# REGRESSION MODEL:
Due to nature of this process (creating a predictive model), involving coming back and forth trial and error while cleaning data and testing differet hyperparameters setup. We decided to:

- Move all our helper functions to a separated file, so we can reach them from every file while keeping our files cleaner.
- Have 2 code files to get our final model:
    - File `reg_data_proccessing.ipynb`:<br>
        &emsp;To read and clean the data and save it to sql database in ``./database/models.db`` file.<br>
        &emsp;To test cleanliness of data, we'll use a random forest model.
    - File `reg_model_selection.ipynb` to test and compare different models working with cleaned dataset.
- Once final model version is selected, it will be serialized after trainning and stored in ``./trained_models`` folder.
- Then trained model will be deployed to a website built with flask/jinja to perform predictions for data entered by users.
***

### MODEL CREATION
With our data cleaned, we'll try different regression models to come up with the model to be deployed on the website.<br>
Well test:
- Random forest regressor
- Knn regressor
- Linear regressor

we use cross validation to select the best version for each model, then we just use score method in the model to select the final model



In [1]:
from myFunc import *  # importing helper functions
# pull cleaned dataset
con = sqlite3.connect('./../database/models.db')
df=pd.read_sql_query('select * from reg_clean_data',con)
# separating vector features from target
X=df.drop(['Weight'],axis=1)
y=df['Weight']
# pulling out test data, we'll use it after tweeking hyperparameters in different models.
X1,Xtest,y1,ytest=train_test_split(X, y, test_size=0.1, random_state=7)
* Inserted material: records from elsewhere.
-- ==== Sys2Proof/Machine/Regs.lean ====
section
/-!
DEFINITION. The CSR registers of the spec's register tables: for every register its CSR offset (as a function of the
indices of a repeated register), for every named field its place, and one table `regTable` with width, reset domain,
access type and reset value of every field, as the lines "NAME — offset ..." of the spec give them (R9, R13, R38).
A reset value the spec writes as a dash stands as 0 here (DESIGN CHOICE, log 3).
-/
namespace Sys2Proof.Machine


/-! ### Registers of spec/01_organisation.md -/

/-- GLB_EPOCH_PLOTS: 64 bits, device domain. -/
def GLB_EPOCH_PLOTS : Nat := 0x30
def GLB_EPOCH_PLOTS_PLOTS : Fld := ⟨0, 0, 64⟩
/-- GLB_EPOCH_CTRL: 32 bits, device domain. -/
def GLB_EPOCH_CTRL : Nat := 0x38
def GLB_EPOCH_CTRL_START : Fld := ⟨0, 0, 1⟩
def GLB_EPOCH_CTRL_END : Fld := ⟨0, 1, 1⟩
def GLB_EPOCH_CTRL_STEP : Fld := ⟨0, 2, 3⟩
def GLB_EPOCH_CTRL_TIMEOUT : Fld := ⟨0, 5, 1⟩
def GLB_EPOCH_CTRL_REFUSED : Fld := ⟨0, 6, 1⟩
/-- GLB_ID: 64 bits, cold domain. -/
def GLB_ID : Nat := 0x0
def GLB_ID_VENDOR : Fld := ⟨0, 0, 16⟩
def GLB_ID_DEVICE : Fld := ⟨0, 16, 16⟩
def GLB_ID_STEPPING : Fld := ⟨0, 32, 8⟩
def GLB_ID_GRADE : Fld := ⟨0, 40, 8⟩
/-- GLB_SERIAL: 64 bits, cold domain. -/
def GLB_SERIAL : Nat := 0x8
def GLB_SERIAL_SERIAL : Fld := ⟨0, 0, 64⟩
/-- GLB_RATES: 64 bits, cold domain. -/
def GLB_RATES : Nat := 0x10
def GLB_RATES_FLOOR : Fld := ⟨0, 0, 16⟩
def GLB_RATES_NOMINAL : Fld := ⟨0, 16, 16⟩
def GLB_RATES_BOOST : Fld := ⟨0, 32, 16⟩
/-- GLB_CORES: 64 bits, device domain. -/
def GLB_CORES : Nat := 0x18
def GLB_CORES_PRESENTED : Fld := ⟨0, 0, 16⟩
def GLB_CORES_ABSENT : Fld := ⟨0, 16, 16⟩
def GLB_CORES_NARROWED : Fld := ⟨0, 32, 16⟩
/-- GLB_STATUS: 32 bits, cold domain. -/
def GLB_STATUS : Nat := 0x20
def GLB_STATUS_ID_VALID : Fld := ⟨0, 0, 1⟩
def GLB_STATUS_COMPUTE_UP : Fld := ⟨0, 1, 1⟩
def GLB_STATUS_LPDDR_READY : Fld := ⟨0, 2, 1⟩
def GLB_STATUS_SHADOW_VALID : Fld := ⟨0, 3, 1⟩
def GLB_STATUS_HG_CAL : Fld := ⟨0, 4, 1⟩
def GLB_STATUS_CFG_DONE : Fld := ⟨0, 5, 1⟩
def GLB_STATUS_CFG_ERR : Fld := ⟨0, 6, 1⟩
def GLB_STATUS_DEV_LIVE : Fld := ⟨0, 7, 1⟩
def GLB_STATUS_EPOCH_ACTIVE : Fld := ⟨0, 8, 1⟩


/-! ### Registers of spec/02_pace.md -/

/-- PACE_CFG: 32 bits, device domain. -/
def PACE_CFG : Nat := 0x1000
def PACE_CFG_SOURCE : Fld := ⟨0, 0, 2⟩
def PACE_CFG_ROLE : Fld := ⟨0, 2, 2⟩
def PACE_CFG_RANK : Fld := ⟨0, 4, 2⟩
def PACE_CFG_FALLBACK : Fld := ⟨0, 6, 1⟩
def PACE_CFG_EDGE : Fld := ⟨0, 7, 1⟩
def PACE_CFG_ENABLE : Fld := ⟨0, 8, 1⟩
def PACE_CFG_OUT_EN : Fld := ⟨0, 9, 1⟩
def PACE_CFG_OUT_WIDTH : Fld := ⟨0, 10, 6⟩
/-- PACE_PERIOD: 32 bits, device domain. -/
def PACE_PERIOD : Nat := 0x1004
def PACE_PERIOD_PERIOD : Fld := ⟨0, 0, 17⟩
/-- PACE_IN_MIN: 32 bits, device domain. -/
def PACE_IN_MIN : Nat := 0x1008
def PACE_IN_MIN_MIN : Fld := ⟨0, 0, 17⟩
/-- PACE_IN_TIMEOUT: 32 bits, device domain. -/
def PACE_IN_TIMEOUT : Nat := 0x100C
def PACE_IN_TIMEOUT_TIMEOUT : Fld := ⟨0, 0, 18⟩
/-- PACE_LATENCY: 32 bits, device domain. -/
def PACE_LATENCY : Nat := 0x1010
def PACE_LATENCY_LATENCY : Fld := ⟨0, 0, 10⟩
/-- PACE_FLOOR_TARGET: 32 bits, device domain. -/
def PACE_FLOOR_TARGET : Nat := 0x1014
def PACE_FLOOR_TARGET_TARGET : Fld := ⟨0, 0, 16⟩
/-- PACE_STATUS: 32 bits, device domain. -/
def PACE_STATUS : Nat := 0x1018
def PACE_STATUS_ROLE_NOW : Fld := ⟨0, 0, 2⟩
def PACE_STATUS_RUNNING : Fld := ⟨0, 2, 1⟩
def PACE_STATUS_TIME_LOCKED : Fld := ⟨0, 3, 1⟩
def PACE_STATUS_SOURCE_LOST : Fld := ⟨0, 4, 1⟩
def PACE_STATUS_SLOT_SYNC : Fld := ⟨0, 5, 1⟩
def PACE_STATUS_TERM : Fld := ⟨0, 8, 8⟩
def PACE_STATUS_HOPS : Fld := ⟨0, 16, 4⟩
def PACE_STATUS_GLITCH : Fld := ⟨0, 20, 1⟩
def PACE_STATUS_SHORT : Fld := ⟨0, 21, 1⟩
def PACE_STATUS_LATE : Fld := ⟨0, 22, 1⟩
def PACE_STATUS_OVR : Fld := ⟨0, 23, 1⟩
def PACE_STATUS_MASTER_CHANGE : Fld := ⟨0, 24, 1⟩
def PACE_STATUS_UNLOCKED : Fld := ⟨0, 25, 1⟩
def PACE_STATUS_CFG_INVALID : Fld := ⟨0, 26, 1⟩
def PACE_STATUS_RING_FULL : Fld := ⟨0, 27, 1⟩
/-- PACE_MASTER: 32 bits, device domain. -/
def PACE_MASTER : Nat := 0x101C
def PACE_MASTER_MODULE : Fld := ⟨0, 0, 6⟩
def PACE_MASTER_GROUP : Fld := ⟨0, 6, 3⟩
def PACE_MASTER_VALID : Fld := ⟨0, 9, 1⟩
/-- PACE_SLOT: 64 bits, device domain. -/
def PACE_SLOT : Nat := 0x1020
def PACE_SLOT_SLOT : Fld := ⟨0, 0, 64⟩
/-- PACE_TIME: 64 bits, device domain. -/
def PACE_TIME : Nat := 0x1028
def PACE_TIME_TIME : Fld := ⟨0, 0, 64⟩
/-- PACE_NEXT: 64 bits, device domain. -/
def PACE_NEXT : Nat := 0x1030
def PACE_NEXT_FIRE : Fld := ⟨0, 0, 64⟩
/-- PACE_HG_MIN: 32 bits, device domain. -/
def PACE_HG_MIN : Nat := 0x1038
def PACE_HG_MIN_RATE : Fld := ⟨0, 0, 16⟩
def PACE_HG_MIN_SENSOR : Fld := ⟨0, 16, 11⟩
def PACE_HG_MIN_VALID : Fld := ⟨0, 27, 1⟩
/-- PACE_MARGIN: 32 bits, device domain. -/
def PACE_MARGIN : Nat := 0x103C
def PACE_MARGIN_MIN_MARGIN : Fld := ⟨0, 0, 16⟩
def PACE_MARGIN_LATE_MAX : Fld := ⟨0, 16, 16⟩
/-- PACE_IN_PERIOD: 32 bits, device domain. -/
def PACE_IN_PERIOD : Nat := 0x1040
def PACE_IN_PERIOD_PERIOD : Fld := ⟨0, 0, 32⟩
/-- PACE_OVR_BASE: 64 bits, device domain. -/
def PACE_OVR_BASE : Nat := 0x1048
def PACE_OVR_BASE_BASE : Fld := ⟨0, 12, 44⟩
def PACE_OVR_BASE_SIZE : Fld := ⟨0, 56, 4⟩
def PACE_OVR_BASE_EN : Fld := ⟨0, 63, 1⟩
/-- PACE_OVR_PTR: 64 bits, device domain. -/
def PACE_OVR_PTR : Nat := 0x1050
def PACE_OVR_PTR_HEAD : Fld := ⟨0, 0, 16⟩
def PACE_OVR_PTR_TAIL : Fld := ⟨0, 32, 16⟩
/-- PACE_OVR_COUNT: 64 bits, device domain. -/
def PACE_OVR_COUNT : Nat := 0x1058
def PACE_OVR_COUNT_RECORDS : Fld := ⟨0, 0, 32⟩
def PACE_OVR_COUNT_DROPPED : Fld := ⟨0, 32, 32⟩


/-! ### Registers of spec/03_core_model.md -/

/-- CORE_ID: 64 bits, device domain. -/
def CORE_ID (n : Nat) : Nat := 0x1000000 + n * 0x1000
def CORE_ID_LOGICAL : Fld := ⟨0, 0, 15⟩
def CORE_ID_PROW : Fld := ⟨0, 15, 8⟩
def CORE_ID_COLUMN : Fld := ⟨0, 23, 7⟩
def CORE_ID_GROUP : Fld := ⟨0, 30, 10⟩
def CORE_ID_PLOT : Fld := ⟨0, 40, 6⟩
def CORE_ID_IN_PLOT : Fld := ⟨0, 46, 1⟩
def CORE_ID_EDGES : Fld := ⟨0, 47, 4⟩
/-- CORE_CFG: 32 bits, device domain. -/
def CORE_CFG (n : Nat) : Nat := 0x1000008 + n * 0x1000
def CORE_CFG_CTX_EN : Fld := ⟨0, 0, 8⟩
def CORE_CFG_BPRIV : Fld := ⟨0, 8, 8⟩
def CORE_CFG_SPECIAL : Fld := ⟨0, 16, 1⟩
def CORE_CFG_E0_WIDTH : Fld := ⟨0, 20, 4⟩
def CORE_CFG_E1_WIDTH : Fld := ⟨0, 24, 4⟩
/-- CORE_STATUS: 32 bits, plot domain. -/
def CORE_STATUS (n : Nat) : Nat := 0x1000010 + n * 0x1000
def CORE_STATUS_CTX0 : Fld := ⟨0, 0, 4⟩
def CORE_STATUS_CTX1 : Fld := ⟨0, 4, 4⟩
def CORE_STATUS_CTX2 : Fld := ⟨0, 8, 4⟩
def CORE_STATUS_CTX3 : Fld := ⟨0, 12, 4⟩
def CORE_STATUS_CTX4 : Fld := ⟨0, 16, 4⟩
def CORE_STATUS_CTX5 : Fld := ⟨0, 20, 4⟩
def CORE_STATUS_CTX6 : Fld := ⟨0, 24, 4⟩
def CORE_STATUS_CTX7 : Fld := ⟨0, 28, 4⟩
/-- CORE_FAULT_SUM: 64 bits, plot domain. -/
def CORE_FAULT_SUM (n : Nat) : Nat := 0x1000018 + n * 0x1000
def CORE_FAULT_SUM_FIRST_CODE : Fld := ⟨0, 0, 16⟩
def CORE_FAULT_SUM_FIRST_CTX : Fld := ⟨0, 16, 3⟩
def CORE_FAULT_SUM_VALID : Fld := ⟨0, 19, 1⟩
def CORE_FAULT_SUM_COUNT : Fld := ⟨0, 20, 12⟩
def CORE_FAULT_SUM_NUM_FLAGS : Fld := ⟨0, 32, 5⟩
/-- CORE_BEATS: 64 bits, plot domain. -/
def CORE_BEATS (n : Nat) : Nat := 0x1000020 + n * 0x1000
def CORE_BEATS_BEATS : Fld := ⟨0, 0, 64⟩
/-- CORE_EMPTY: 64 bits, plot domain. -/
def CORE_EMPTY (n : Nat) : Nat := 0x1000028 + n * 0x1000
def CORE_EMPTY_EMPTY : Fld := ⟨0, 0, 64⟩
/-- CORE_SKIPPED: 64 bits, plot domain. -/
def CORE_SKIPPED (n : Nat) : Nat := 0x1000030 + n * 0x1000
def CORE_SKIPPED_SKIPPED : Fld := ⟨0, 0, 64⟩
/-- CTX_CTRL: 32 bits, plot domain. -/
def CTX_CTRL (n : Nat) (c : Nat) : Nat := 0x1000100 + n * 0x1000 + c * 0x80
def CTX_CTRL_HALT_REQ : Fld := ⟨0, 0, 1⟩
def CTX_CTRL_RESUME : Fld := ⟨0, 1, 1⟩
def CTX_CTRL_STEP : Fld := ⟨0, 2, 1⟩
def CTX_CTRL_EIE : Fld := ⟨0, 3, 1⟩
def CTX_CTRL_SET_SOFT : Fld := ⟨0, 4, 1⟩
def CTX_CTRL_PRIV : Fld := ⟨0, 5, 1⟩
/-- CTX_STATE: 32 bits, plot domain. -/
def CTX_STATE (n : Nat) (c : Nat) : Nat := 0x1000108 + n * 0x1000 + c * 0x80
def CTX_STATE_STATE : Fld := ⟨0, 0, 3⟩
def CTX_STATE_PACED : Fld := ⟨0, 3, 1⟩
def CTX_STATE_REASON : Fld := ⟨0, 4, 4⟩
def CTX_STATE_REPI : Fld := ⟨0, 8, 1⟩
def CTX_STATE_HALT_CAUSE : Fld := ⟨0, 9, 3⟩
def CTX_STATE_DEPTH : Fld := ⟨0, 12, 3⟩
def CTX_STATE_PC : Fld := ⟨0, 16, 11⟩
/-- CTX_SLOT: 64 bits, plot domain. -/
def CTX_SLOT (n : Nat) (c : Nat) : Nat := 0x1000110 + n * 0x1000 + c * 0x80
def CTX_SLOT_SLOT : Fld := ⟨0, 0, 64⟩
/-- CTX_EVT: 32 bits, plot domain. -/
def CTX_EVT (n : Nat) (c : Nat) : Nat := 0x1000118 + n * 0x1000 + c * 0x80
def CTX_EVT_PEND : Fld := ⟨0, 0, 4⟩
def CTX_EVT_EN : Fld := ⟨0, 8, 4⟩
/-- CTX_TRAP: 32 bits, plot domain. -/
def CTX_TRAP (n : Nat) (c : Nat) : Nat := 0x1000120 + n * 0x1000 + c * 0x80
def CTX_TRAP_VEC : Fld := ⟨0, 0, 11⟩
def CTX_TRAP_EPC : Fld := ⟨0, 16, 11⟩
/-- CTX_FAULT: 64 bits, plot domain. -/
def CTX_FAULT (n : Nat) (c : Nat) : Nat := 0x1000128 + n * 0x1000 + c * 0x80
def CTX_FAULT_CODE : Fld := ⟨0, 0, 16⟩
def CTX_FAULT_SLOT : Fld := ⟨0, 16, 2⟩
def CTX_FAULT_DEFERRED : Fld := ⟨0, 18, 1⟩
def CTX_FAULT_PC : Fld := ⟨0, 32, 11⟩
/-- CTX_FAULT_INFO: 64 bits, plot domain. -/
def CTX_FAULT_INFO (n : Nat) (c : Nat) : Nat := 0x1000130 + n * 0x1000 + c * 0x80
def CTX_FAULT_INFO_INFO : Fld := ⟨0, 0, 64⟩
/-- CTX_REPI: 32 bits, plot domain. -/
def CTX_REPI (n : Nat) (c : Nat) : Nat := 0x1000138 + n * 0x1000 + c * 0x80
def CTX_REPI_REMAIN : Fld := ⟨0, 0, 16⟩
def CTX_REPI_ACTIVE : Fld := ⟨0, 16, 1⟩
/-- CTX_ENTRY: 32 bits, device domain. -/
def CTX_ENTRY (n : Nat) (c : Nat) : Nat := 0x1000140 + n * 0x1000 + c * 0x80
def CTX_ENTRY_ENTRY : Fld := ⟨0, 0, 11⟩


/-! ### Registers of spec/06_matrix_engines.md -/

/-- ENG_STATUS: 32 bits, plot domain. -/
def ENG_STATUS (n : Nat) (e : Nat) : Nat := 0x1000600 + n * 0x1000 + e * 0x100
def ENG_STATUS_QUEUED : Fld := ⟨0, 0, 3⟩
def ENG_STATUS_BUSY : Fld := ⟨0, 3, 1⟩
def ENG_STATUS_LAST_SHAPE : Fld := ⟨0, 4, 3⟩
def ENG_STATUS_LAST_FLOW : Fld := ⟨0, 7, 1⟩
def ENG_STATUS_COLS_USED : Fld := ⟨0, 8, 4⟩
def ENG_STATUS_LAST_CTX : Fld := ⟨0, 16, 3⟩
/-- ENG_ISSUED: 64 bits, plot domain. -/
def ENG_ISSUED (n : Nat) (e : Nat) : Nat := 0x1000608 + n * 0x1000 + e * 0x100
def ENG_ISSUED_ISSUED : Fld := ⟨0, 0, 64⟩
/-- ENG_DONE: 64 bits, plot domain. -/
def ENG_DONE (n : Nat) (e : Nat) : Nat := 0x1000610 + n * 0x1000 + e * 0x100
def ENG_DONE_DONE : Fld := ⟨0, 0, 64⟩
/-- ENG_ACTIVE: 64 bits, plot domain. -/
def ENG_ACTIVE (n : Nat) (e : Nat) : Nat := 0x1000618 + n * 0x1000 + e * 0x100
def ENG_ACTIVE_ACTIVE : Fld := ⟨0, 0, 64⟩
/-- ENG_STALL: 64 bits, plot domain. -/
def ENG_STALL (n : Nat) (e : Nat) : Nat := 0x1000620 + n * 0x1000 + e * 0x100
def ENG_STALL_STALL : Fld := ⟨0, 0, 64⟩


/-! ### Registers of spec/07_matrix_numerics.md -/

/-- ENG_FLAGS: 32 bits, plot domain. -/
def ENG_FLAGS (n : Nat) (e : Nat) : Nat := 0x1000640 + n * 0x1000 + e * 0x100
def ENG_FLAGS_INV : Fld := ⟨0, 0, 1⟩
def ENG_FLAGS_OVF : Fld := ⟨0, 1, 1⟩
def ENG_FLAGS_UNF : Fld := ⟨0, 2, 1⟩
def ENG_FLAGS_SCL_NAN : Fld := ⟨0, 3, 1⟩
def ENG_FLAGS_INX : Fld := ⟨0, 4, 1⟩
/-- ENG_EVT_MASK: 32 bits, plot domain. -/
def ENG_EVT_MASK (n : Nat) (e : Nat) : Nat := 0x1000648 + n * 0x1000 + e * 0x100
def ENG_EVT_MASK_MASK : Fld := ⟨0, 0, 5⟩
/-- ENG_INV_POS: 128 bits, plot domain. -/
def ENG_INV_POS (n : Nat) (e : Nat) : Nat := 0x1000650 + n * 0x1000 + e * 0x100
def ENG_INV_POS_ROW : Fld := ⟨0, 0, 16⟩
def ENG_INV_POS_COL : Fld := ⟨0, 16, 16⟩
def ENG_INV_POS_KBLK : Fld := ⟨0, 32, 19⟩
def ENG_INV_POS_STAGE : Fld := ⟨0, 51, 1⟩
def ENG_INV_POS_VALID : Fld := ⟨0, 52, 1⟩
def ENG_INV_POS_CTX : Fld := ⟨0, 53, 3⟩
def ENG_INV_POS_BEAT : Fld := ⟨1, 0, 32⟩
def ENG_INV_POS_CMD : Fld := ⟨1, 32, 32⟩


/-! ### Registers of spec/08_vector_datapath.md -/

/-- VEC_FLAGS: 32 bits, plot domain. -/
def VEC_FLAGS (n : Nat) : Nat := 0x1000800 + n * 0x1000
def VEC_FLAGS_INV : Fld := ⟨0, 0, 1⟩
def VEC_FLAGS_OVF : Fld := ⟨0, 1, 1⟩
def VEC_FLAGS_UNF : Fld := ⟨0, 2, 1⟩
def VEC_FLAGS_NAN_ALL : Fld := ⟨0, 3, 1⟩
def VEC_FLAGS_INX : Fld := ⟨0, 4, 1⟩
/-- VEC_EVT_MASK: 32 bits, plot domain. -/
def VEC_EVT_MASK (n : Nat) : Nat := 0x1000808 + n * 0x1000
def VEC_EVT_MASK_MASK : Fld := ⟨0, 0, 5⟩
/-- VEC_FIRST: 64 bits, plot domain. -/
def VEC_FIRST (n : Nat) : Nat := 0x1000810 + n * 0x1000
def VEC_FIRST_PC : Fld := ⟨0, 0, 11⟩
def VEC_FIRST_CTX : Fld := ⟨0, 11, 3⟩
def VEC_FIRST_FLAGS : Fld := ⟨0, 14, 5⟩
def VEC_FIRST_LANE : Fld := ⟨0, 19, 5⟩
def VEC_FIRST_VALID : Fld := ⟨0, 24, 1⟩
/-- VEC_ISSUED: 64 bits, plot domain. -/
def VEC_ISSUED (n : Nat) : Nat := 0x1000818 + n * 0x1000
def VEC_ISSUED_ISSUED : Fld := ⟨0, 0, 64⟩


/-! ### Registers of spec/09_core_memory.md -/

/-- BANK_OWNER: 32 bits, plot domain. -/
def BANK_OWNER (n : Nat) (b : Nat) : Nat := 0x1000500 + n * 0x1000 + b * 0x8
def BANK_OWNER_OWNER : Fld := ⟨0, 0, 4⟩
def BANK_OWNER_TARGET : Fld := ⟨0, 4, 4⟩
def BANK_OWNER_PENDING : Fld := ⟨0, 8, 1⟩
/-- MEM_ECC: 64 bits, device domain. -/
def MEM_ECC (n : Nat) : Nat := 0x1000580 + n * 0x1000
def MEM_ECC_CORR : Fld := ⟨0, 0, 32⟩
def MEM_ECC_POISONED : Fld := ⟨0, 32, 16⟩
/-- MEM_ECC_LOC: 64 bits, device domain. -/
def MEM_ECC_LOC (n : Nat) : Nat := 0x1000588 + n * 0x1000
def MEM_ECC_LOC_LOCAL : Fld := ⟨0, 0, 20⟩
def MEM_ECC_LOC_VALID : Fld := ⟨0, 20, 1⟩
/-- SIEVE_CFG: 32 bits, device domain. -/
def SIEVE_CFG (n : Nat) : Nat := 0x1000590 + n * 0x1000
def SIEVE_CFG_EN : Fld := ⟨0, 0, 1⟩
def SIEVE_CFG_PASS_H : Fld := ⟨0, 8, 8⟩
/-- SIEVE_STATUS: 64 bits, device domain. -/
def SIEVE_STATUS (n : Nat) : Nat := 0x1000598 + n * 0x1000
def SIEVE_STATUS_NEXT : Fld := ⟨0, 0, 12⟩
def SIEVE_STATUS_HOLD : Fld := ⟨0, 12, 1⟩
def SIEVE_STATUS_PASSES : Fld := ⟨0, 16, 16⟩
def SIEVE_STATUS_FAILS : Fld := ⟨0, 32, 16⟩
/-- SCRUB_CFG: 32 bits, device domain. -/
def SCRUB_CFG (n : Nat) : Nat := 0x10005A0 + n * 0x1000
def SCRUB_CFG_EN : Fld := ⟨0, 0, 1⟩
def SCRUB_CFG_PASS_H : Fld := ⟨0, 8, 8⟩
/-- SCRUB_STATUS: 64 bits, device domain. -/
def SCRUB_STATUS (n : Nat) : Nat := 0x10005A8 + n * 0x1000
def SCRUB_STATUS_NEXT : Fld := ⟨0, 0, 14⟩
def SCRUB_STATUS_PASSES : Fld := ⟨0, 16, 16⟩
/-- MEM_STALL: 64 bits, plot domain. -/
def MEM_STALL (n : Nat) : Nat := 0x10005B0 + n * 0x1000
def MEM_STALL_BANK : Fld := ⟨0, 0, 32⟩
def MEM_STALL_BACKGROUND : Fld := ⟨0, 32, 32⟩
## Random Forest Regressor

In [2]:
rf1=RandomForestRegressor(n_estimators=55, bootstrap=False)
cross_val(rf1,X1,y1,'r')
rf2=RandomForestRegressor(n_estimators=150)
cross_val(rf2,X1,y1,'r')
rf3=RandomForestRegressor(n_estimators=200)
cross_val(rf3,X1,y1,'r')

-------------Cross Validation-----------------
Accuracy -val set: 68.8046487193262
Accuracy -test set: 72.56679794257205
-------------Cross Validation-----------------
Accuracy -val set: 84.78280469532905
Accuracy -test set: 82.47817240285156
-------------Cross Validation-----------------
Accuracy -val set: 84.50353385387017
Accuracy -test set: 83.27089208331955


## KNeighbors Regressor

In [3]:
knn1 = KNeighborsRegressor(n_neighbors=2)
cross_val(knn1,X1,y1,'r')
knn2 = KNeighborsRegressor(n_neighbors=10)
cross_val(knn2,X1,y1,'r')
knn3 = KNeighborsRegressor(n_neighbors=20)
cross_val(knn3,X1,y1,'r')

-------------Cross Validation-----------------
Accuracy -val set: 63.70527975498022
Accuracy -test set: 54.17059789122498
-------------Cross Validation-----------------
Accuracy -val set: 59.84907320465174
Accuracy -test set: 54.358570132422265
-------------Cross Validation-----------------
Accuracy -val set: 54.28952543103072
Accuracy -test set: 44.30862217925014


## Linear Regression

In [4]:
lr1=LinearRegression(fit_intercept=True, n_jobs=100)
cross_val(lr1,X1,y1,'r')
lr2=LinearRegression(n_jobs=10)
cross_val(lr2,X1,y1,'r')
lr3=LinearRegression(n_jobs=1)
cross_val(lr3,X1,y1,'r')

-------------Cross Validation-----------------
Accuracy -val set: 46.75608455507852
Accuracy -test set: 41.379509201876175
-------------Cross Validation-----------------
Accuracy -val set: 46.75608455507852
Accuracy -test set: 41.379509201876175
-------------Cross Validation-----------------
Accuracy -val set: 46.75608455507852
Accuracy -test set: 41.379509201876175


In [5]:
print(rf3.score(Xtest,ytest))
print(knn2.score(Xtest,ytest))
print(lr2.score(Xtest,ytest))

0.845837128600671
0.5846203196520195
0.41128247538065243


### Serializing the winner!

In [6]:
jl_filedir = Path("./../trained_models")
jl_filedir.mkdir(parents=True,exist_ok=True)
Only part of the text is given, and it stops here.